The Rev. Bill Hay has been a pastor in Homewood for 45 years, including 33 years at the 1,460-member Covenant Presbyterian Church, which he founded Oct. 1, 1978.
That kind of longevity in the pulpit is rare these days, and Hay has seen a lot of changes in Birmingham-area churches over the past five decades.
“Wednesday was considered a church night,” he said. “I’ve seen that change. Wednesday is no longer a night set aside for churches. I’ve even seen encroachment on Sunday mornings.”

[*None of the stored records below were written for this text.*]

/-- Check 1 of R209, with the descriptor's own alignment and length (R272). -/
def moonHeaderBad (d : LoadDesc) (m : MoonImage) : Bool :=
  d.imageBytes.toNat != m.imageBytes || m.magic != 0x4E4F4F4D || m.format != 1
    || !decide (1 ≤ m.codeBytes ∧ m.codeBytes ≤ 4096) || m.imageBytes != roundUp (256 + m.codeBytes) 64 + Config.sigBytes

/-- A skein resident in a field references a program slot of a stack (R101, R209). -/
def slotReferenced (s : State) (k p : Nat) : Bool :=
  s.fld.fields.any fun e => e.2.bands.contains (bandOf k) && e.2.slots.any fun x => match x.2.skein with
    | some i => i.moons.any fun m => m.index == p && m.mask.getLsbD k
    | none => false

/-- A valid serving configuration of the stack's field names the slot as its ATTEND_PROG (R209, R283). -/
def slotServes (s : State) (k p : Nat) : Bool :=
  s.serv.configs.any fun e => e.2.block.attendProg.val == p && match fieldAt s e.2.block.field with
    | some fl => fl.bands.contains (bandOf k)
    | none => false

/-- Check 4 of R209 for one stack. -/
def moonSlotLocked (s : State) (m : MoonImage) (p k : Nat) : Bool :=
  s.faults.fencedStacks.getLsbD k || (fieldOfBand s (bandOf k)).isNone ||
    (match moonProg s k p with
      | some old => old.progHash != m.progHash && (slotReferenced s k p || slotServes s k p)
      | none => false)

/-- Stacks of a mask. -/
def maskStacks (m : BitVec 16) : List Nat := (List.range 16).filter fun k => m.getLsbD k

/-- MOON_LOAD: its own codes, then its image is copied into room of the skein cache and checked (R105, R209, R272). -/
def execMoonLoad (q : QId) (h : DescHdr) (d : LoadDesc) (host : ReadBytes) (s : State) : Host.Outcome State Fault Refusal :=
  .next (withDesc q .moonLoad h false (fun acc s =>
    let s := (maskStacks d.stackMask).foldl (fun s k => match fieldOfBand s (bandOf k) with | some f => wakeField f s | none => s) s
    if d.srcPlace = 3 then finish acc .countMismatch 0 0 s
    else if d.stackMask = 0 then finish acc .okEmpty 0 0 s
    else if moonFormBad d then finish acc .badAlignment 0 0 s
    else if hostLost s acc (d.srcPlace == 0) then finish acc .linkDown 0 0 s
    else
      let (met, s) := hubRead d.srcPlace.toNat d.field d.imageAddr.toNat d.imageBytes.toNat s
      let rd := sourceByte s d.srcPlace.toNat d.field d.imageAddr.toNat host
      let img := parseMoon rd d.imageBytes.toNat
      if !met then finish acc .fencedUnit 0 0 s
      else if moonHeaderBad d img then finish acc .badAlignment 0 0 s
      else match reserveRoom s with
      | none => finish acc .noPlacement 0 0 s
      | some s =>
      let run : LoadRun := { acc, field := d.field, slot := 0, report := 0, abort := false, skein := none, moon := some img, signed := moonSigned rd img, mask := d.stackMask, index := d.progIndex, checked := false }
      { s with fld := { s.fld with loads := s.fld.loads ++ [run] } }) s)

/-- A queued call names a program slot of a stack (R227). -/
def callNames (s : State) (k p : Nat) : Bool := s.moons.calls.any fun c => c.prog == p && (c.lead == k || c.mask.getLsbD k)

/-- Write a program into its slots, and complete the load (R209). -/
def writeProgram (l : LoadRun) (m : MoonImage) (s : State) : State :=
  let s := dropLoad l.acc s
  finish l.acc .ok 0 0 { s with moons := { s.moons with progs := (maskStacks l.mask).foldl (fun t k => tset none (16 * k + l.index) (some m) t) s.moons.progs } }

/-- Moon loads that waited for queued calls write their slots where they can; one whose slot has been locked meanwhile fails check 4 (R209, R227). -/
def settleMoonLoads (s : State) : State :=
  (s.fld.loads.filter fun l => l.checked).foldl (fun s l => match l.moon with
    | some m =>
      if (maskStacks l.mask).any fun k => moonSlotLocked s m l.index k then finish l.acc .noPlacement 0 0 (dropLoad l.acc s)
      else if (maskStacks l.mask).any fun k => callNames s k l.index then s else writeProgram l m s
    | none => s) s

Increasingly, parents are being forced to choose whether they take their children to church or have them take part in secular activities such as youth sports, he said. Spiritual enrichment of children should trump Wednesday night or Sunday morning soccer practice, he believes. “We need to help people think long-term,” Hay said.
Hay has officially retired from Covenant Presbyterian, which will honor him Sunday at the 8:30 and 11 a.m. services, with a reception to follow.
“It will be a wonderful service for a wonderful pastor,” said Stephen Folmar, minister of music at Covenant Presbyterian. “We’ll sing some of his favorite hymns.”
That will include “A Mighty Fortress is Our God,” with a brass quintet and orchestral accompaniment.
Hay, born May 1, 1940, and raised in Minnesota, graduated from Columbia Theological Seminary in Decatur, Ga., in 1966 and moved to Birmingham that year to become pastor of Edgewood Presbyterian Church. During his 12 years at Edgewood, the congregation grew from about 100 to 300, he said.
He didn’t like the direction of the increasingly liberal mainline Presbyterian Church, however, and decided to join the upstart Presbyterian Church in America, a conservative denomination founded in Birmingham at Briarwood Presbyterian Church in 1973.
Hay befriended the Rev. Frank Barker in 1966 and they remain friends. The two worked together to found Birmingham Theological Seminary in 1972 at Edgewood Presbyterian, seeing the need for an inexpensive but high-quality theological education for area ministers. It later moved to Briarwood, the 4,100-member church where Barker was pastor from 1960-99.
The PCA has fought some of the trends in the Presbyterian Church (USA) such as allowing ordination of openly practicing gays.